* **ABOUT THIS EXERCISE**:
Return the lines from the start of the data through the line with "def Obligations.DecodeAndEncodeAgree : Prop". Include both of those lines and no others.

* **LISTED RECORDS**:
━━━
-- ==== Sys2Proof/Certificates/Slice0/Obligations.lean ====
section
/-! DEFINITION. The statements for the provers. Each docstring names the rule of spec/ it formalises. -/

open Sys2Proof Sys2Proof.Machine

/-! ## Encoding -/

/-- 30_encoding.md R90 to R92: a word decodes to a command exactly when it is that command's word, so no bit of an
encoding is dropped and every command has one word. -/
def Obligations.DecodeAndEncodeAgree : Prop :=
  ∀ (w : Word) (i : Instr), i.wf = true → (decode w = .ok i ↔ w = encode i)

/-- 30_encoding.md R91, R92 and 43_window.md R131 to R138: words written out from the spec decode to their commands.
-/
def Obligations.SpecWordsDecodeToTheirCommands : Prop :=
  decode 0x00000000 = .ok .nop ∧ decode 0x00000101 = .ok (.cksum .rxf) ∧ decode 0x00000002 = .ok .encode ∧
  decode 0x00000003 = .ok .decode ∧ decode 0x00000111 = .ok (.winAdd .rxf) ∧ decode 0x00000013 = .ok (.winGet false) ∧
  decode 0x00000113 = .ok (.winGet true) ∧ decode 0x00000015 = .ok .winAdvance

/-- 30_encoding.md R93 with 40_sequencer.md R105: a word with RSV not 0, an unassigned OP or a reserved OPT bit set is
no command, every other word is one, and an accepted illegal word completes with BADCMD and changes nothing else. With
no schedule left the pending word completes next: the model's choice (log 4). -/
def Obligations.IllegalWordsFinishBadCmd : Prop :=
  ∀ s u : State, s.engine = .busy → EngineMoves s u →
    let w := s.latch.w
    let op := w.extractLsb' 0 8
    let opt := w.extractLsb' 8 8
    let illegal := w.extractLsb' 16 16 ≠ 0 ∨
      op ∉ ([0x00, 0x01, 0x02, 0x03, 0x10, 0x11, 0x12, 0x13, 0x14, 0x15, 0x16] : List Byte) ∨
      (op ∈ ([0x01, 0x11, 0x13] : List Byte) ∧ opt &&& 0xFE ≠ 0) ∨
      (op ∉ ([0x01, 0x11, 0x13] : List Byte) ∧ opt ≠ 0)
    (illegal → step s = .next (onlyCompleted .badCmd u)) ∧ (¬ illegal → ∃ i, decode w = .ok i)

/-! ## Sequencing -/

/-- 40_sequencer.md R103: when the engine moves and the latched word is a command, the step is that command's
completion and nothing else. With no schedule left a pending command completes first, and a turn of an idle engine
changes nothing: the model's choice (log 4). -/
def Obligations.StepRunsTheLatchedCommand : Prop :=
  (∀ (s u : State) (i : Instr), s.engine = .busy → EngineMoves s u → i.wf = true → decode s.latch.w = .ok i →
    step s = exec i u) ∧
  ∀ (s : State) (rest : List Mover), s.engine = .idle → s.schedule = .engine :: rest →
    step s = .next { s with schedule := rest }

/-- 30_encoding.md R95 and 00_scope.md R7: on the host's turn the step performs the host's next line, whatever BASE. An
access line performs its access on the state with that line taken off. A `wait` line reads STATUS and stays while BUSY
is 1. An `expect` line performs its read, and stops where the value differs (log 16). A host with no line left does
nothing (log 5). With no schedule left and no command pending the host moves: the model's choice (log 4). -/
def Obligations.StepPerformsTheHostsLine : Prop :=
  ∀ s u : State, HostMoves s u →
    (u.program = [] → step s = .next u) ∧
    (∀ a rest, u.program = .access a :: rest → step s = busAccess a { u with program := rest }) ∧
    (∀ rest, u.program = .wait :: rest →
      let v := { u with bus := { err := false, rdata := readReg .status u } }
      (u.engine = .busy → step s = .next v) ∧ (u.engine = .idle → step s = .next { v with program := rest })) ∧
    (∀ off v rest, u.program = .expect off v :: rest →
      (∀ t, busAccess (read32 off) { u with program := rest } = .next t →
        (t.bus.rdata = v → step s = .next t) ∧
        (t.bus.rdata ≠ v → step s = .fault (.expectFailed off t.bus.rdata))) ∧
      (∀ f, busAccess (read32 off) { u with program := rest } = .fault f → step s = .fault f))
━━━
* **EXERCISE OUTPUT**:
-- ==== Sys2Proof/Certificates/Slice0/Obligations.lean ====
section
/-! DEFINITION. The statements for the provers. Each docstring names the rule of spec/ it formalises. -/

open Sys2Proof Sys2Proof.Machine

/-! ## Encoding -/

/-- 30_encoding.md R90 to R92: a word decodes to a command exactly when it is that command's word, so no bit of an
encoding is dropped and every command has one word. -/
def Obligations.DecodeAndEncodeAgree : Prop :=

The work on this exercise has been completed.